── Given information

/-- An accepted group request or cancel takes effect (R165). After a cancel of a pending request the registers show the last
applied one (R186). -/
def State.groupApply (s : State) (x : Word) : State :=
  let g := F.LE_SWG_CMD_GROUP.of x
  if F.LE_SWG_CMD_CANCEL.of x = 1 then
    if s.bit F.LE_SWG_STAT_PEND g then s.groupShow g 0 ((s.le.swgLast.lookup g).getD (0, 0, 0)) else s
  else
    let t := s.frame + F.LE_SWG_CMD_DELAY.of x
    let s := s.groupShow g 1 (F.LE_SWG_CMD_ALIGN.of x, F.LE_SWG_CMD_BANK.of x, t)
    { s with le := { s.le with swgT := Tab.put g (t % 2 ^ 48) s.le.swgT } }

def State.leApplyGroup (s : State) (f : Nat) (op : LeOp) : State :=
  match op.ask with
  | .group x =>
    let s := s.leAudit op 2 0 0 x (s.groupDecide op.tenant x) (fun s => s.groupApply x)
    s.leAnswer f op s.wres 0
  | _ => s

/-- INIT by an LX operation, with the rights of LE_STATE_SEL.REINIT (R207). -/
def State.leApplyReinit (s : State) (f : Nat) (op : LeOp) : State :=
  match op.ask with
  | .reinit n =>
    let n := n % 8192
    let res := if s.mayAct op.tenant (s.leTenant n) then Res.applied else Res.refRights
    let s := s.leAudit op 1 n (s.loop n).flags op.data res (fun s => s.leSetInit n)
    s.leAnswer f op s.wres n
  | _ => s

/-- LXFO: an override-band write to the loop's OUT point (R207); a priority outside 1 to 4 gives REFUSED_RANGE. -/
def State.leApplyForce (s : State) (f : Nat) (op : LeOp) : State :=
  match op.ask with
  | .force n prio v =>
    let out := s.get F.LE_REC_OUT_OUT (n % 8192)
    let s := if 1 ≤ prio && prio ≤ 4 then s.ptWrite op.who out .write prio v 0 (fun t => { t with gen := some op.gen })
      else s.auditW op.who { ttype := 0, target := s.cpid out, old := s.ptVal out, new := v, prio := prio, gen := some op.gen } Res.refRange id
    s.leAnswer f op s.wres n
  | _ => s

def State.leApplyRelease (s : State) (f : Nat) (op : LeOp) : State :=
  match op.ask with
  | .release n prio =>
    let out := s.get F.LE_REC_OUT_OUT (n % 8192)
    let s := s.ptWrite op.who out .relinquish prio 0 0 (fun t => { t with gen := some op.gen })
    s.leAnswer f op s.wres n
  | _ => s

/-- What the head of FIFO f asks is applied, whatever it is. -/
def State.leApplyHead (s : State) (f : Nat) : State :=
  s.leTake f (fun _ => true) (fun op s =>
    match op.ask with
    | .word .. => s.leApplyWord f op
    | .swap .. => s.leApplySwap f op
    | .group .. => s.leApplyGroup f op
    | .reinit .. => s.leApplyReinit f op
    | .force .. => s.leApplyForce f op
    | .release .. => s.leApplyRelease f op)

/-- Every operation that waits in the FIFO of R102 is applied: a read of the loop table that follows a write on its path
returns the written value (R102). -/
def State.leDrain (s : State) : State := if s.le.rst then s else (s.leFifo 0).foldl (fun s _ => s.leApplyHead 0) s

end Sys2Proof.Machine
end

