/-- The map's content from the fragment table (R549): fragments rejected by ISLAND_UID and worse-ranked ones that overlap
are left out. -/
def mapFrags (uids : Tab Nat) (es : List (Nat × Adv)) : List (Nat × Nat) :=
  let ok := es.filter (fun e => uids.lookup (e.1 / 32) == some e.2.uid)
  (ok.filter (fun e => !(ok.any (fun x => x.1 != e.1 && x.1 / 32 == e.1 / 32 && x.2.members &&& e.2.members != 0
    && betterRank x.2.pri x.1 e.2.pri e.1)))).map (fun e => (e.1, e.2.members))

/-- The campus master sends its map, on BB and on its own Straits (R533). -/
def State.sendOwnMap (s : State) : State :=
  match s.isl.own with
  | some m => ((s.sendOn [2] MT.campusMap 0xFFFD 0 (s.gen 0) m.body).setMap m).relayMap
  | none => s

/-- The campus master builds its map again (R549), and sends it when its content has changed. The record of a rejection reports no
flag, so its CODE is free (log entry 3). -/
def State.mapBuild (s : State) : State :=
  if !s.bit F.SYS_ROLE_CAMPUS_MASTER then s
  else
    let es := s.fragTable
    let uids := s.uidTable
    let rej := (es.filter (fun e => uids.lookup (e.1 / 32) != some e.2.uid)).map (·.1)
    let s := s.each (rej.filter (fun d => !s.isl.rejected.contains d)) (fun _ s => s.fresh.postErr 0 0x06 (Config.freeNat s.free % 65536) [])
    let all := mapFrags uids es
    let full := 64 < all.length
    let s := if full && !s.bit F.CL_FORM_STAT_MAP_FULL then s.postErr 0 0x06 25 [] else s
    let s := s.put F.CL_FORM_STAT_MAP_FULL (b2n full)
    let s := { s with isl := { s.isl with uids := uids, rejected := rej } }
    let frags := all.take 64
    match s.isl.own with
    | some m => if m.frags = frags then s else ({ s with isl := { s.isl with own := some { m with ver := m.ver + 1, frags := frags } } }).sendOwnMap
    | none => ({ s with isl := { s.isl with own := some ⟨s.deviceId, s.isl.verSeen + 1, frags⟩ } }).sendOwnMap

/-- Every 100 ms (R533). A campus master's own ISLAND_ADV is in its fragment table too (R549). -/
def execIslandAdvSend (s : State) : Out := .next s.sendAdv.mapBuild

/-- Every 1 s; the content is looked at afresh, so a change of the own fragment is sent too. -/
def execCampusMapSend (s : State) : Out := .next (if s.bit F.SYS_ROLE_CAMPUS_MASTER then s.mapBuild.sendOwnMap else s)

/-- A received ISLAND_ADV (R546, R547): `addr` is its source address. -/
def State.advRx (s : State) (m : Msg) (addr : Nat) : State :=
  if !s.bit F.SYS_ROLE_ISLAND_MASTER then s
  else
    let src := m.src % 1024
    let a : Adv := ⟨beOf m.body 0 1, beOf m.body 1 1 % 4, beOf m.body 4 4, beOf m.body 8 4, beOf m.body 12 4, s.now, addr⟩
    let s := s.followCheck
    let s := ({ s with isl := { s.isl with advs := Tab.put src a s.isl.advs, verSeen := Nat.max s.isl.verSeen a.ver } }).followCheck
    let yield_ := s.bit F.SYS_ROLE_CAMPUS_MASTER && a.state.testBit 3 && betterRank a.pri src s.masterPri s.deviceId
    let s := if yield_ then s.dropCampusMaster.sendTopo else s
    s.mapBuild

/-- An island master not heard for 300 ms is forgotten (R546). -/
def execIslandAdvTimeout (dev : Fin 1024) (s : State) : Out :=
  .next (match s.isl.advs.lookup dev.val with
    | some a =>
      let s := s.reach (a.at_ + 300000)
      (({ s with isl := { s.isl with advs := Tab.del dev.val s.isl.advs } }).followCheck).mapBuild
    | none => s)

/-- An island master takes the campus master role (R547): its time is the campus's from then on (R518). -/
def State.takeCampusMaster (s : State) : State :=
  if !s.bit F.SYS_ROLE_ISLAND_MASTER || s.bit F.SYS_ROLE_CAMPUS_MASTER then s
  else
    let s := s.reach (s.isl.imSince + 300000)
    if s.followed.isSome || s.heard.any (fun e => betterRank e.2.pri e.1 s.masterPri s.deviceId) then s
    else
      let s := s.setRole F.SYS_ROLE_CAMPUS_MASTER true
      let s := if s.bit F.CL_TIME_STAT_SYNC then s else (s.put F.CL_TIME_STAT_SYNC 1).put F.CL_EVT_TIME 1
      let s := (s.put F.CL_TIME_STAT_STRATUM 0).put F.CL_TIME_STAT_FOLLOW 3
      let s := { s with isl := { s.isl with uids := [], rejected := [], own := none } }
      s.mapBuild.sendTopo

def execCampusMasterTake (s : State) : Out := .next s.takeCampusMaster

/-- 3 s without an accepted map (R549). -/
def execCampusMapTimeout (s : State) : Out :=
  .next (if s.isl.map.isSome then (s.reach (s.isl.mapAt + 3000000)).dropMap else s)

/-- The device is released (R550). -/
def execDeviceRelease (s : State) : Out :=
  .next (if s.bit F.CL_FORM_STAT_NOMASTER then (s.reach (s.isl.fragSince + 1000000)).put F.CL_FORM_STAT_RELEASED 1
    else if s.isl.map.isSome then
      (s.reach (s.isl.mapSince + 1000 * s.get F.CL_FORM_CFG_STEP * s.selfIsland)).put F.CL_FORM_STAT_RELEASED 1
    else s)

/-- A subscriber has been unreachable for HOLD seconds (R553). -/
def execSubOutHoldExpiry (dev : Fin 1024) (s : State) : Out :=
  .next (match s.isl.unreach.lookup dev.val with
    | some t =>
      let s := s.reach (t + 1000000 * s.get F.CL_FORM_CFG_HOLD)
      let n := (s.subOut.filter (fun e => e.1 / 32768 == dev.val)).length
      let s := s.inc F.CL_FORM_CNT2_FREED n
      { s with subOut := s.subOut.filter (fun e => e.1 / 32768 != dev.val), isl := { s.isl with unreach := Tab.del dev.val s.isl.unreach } }
    | none => s)

end Sys2Proof.Machine
end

────

■ What you need to do
The lines to extract from the data above begin with the line containing "forgotten (R546). -/" and end with the line containing "let s := s.reach (a.at_ + 300000)". Extract them exactly, including both.

■ Response
/-- An island master not heard for 300 ms is forgotten (R546). -/
def execIslandAdvTimeout (dev : Fin 1024) (s : State) : Out :=
  .next (match s.isl.advs.lookup dev.val with
    | some a =>
      let s := s.reach (a.at_ + 300000)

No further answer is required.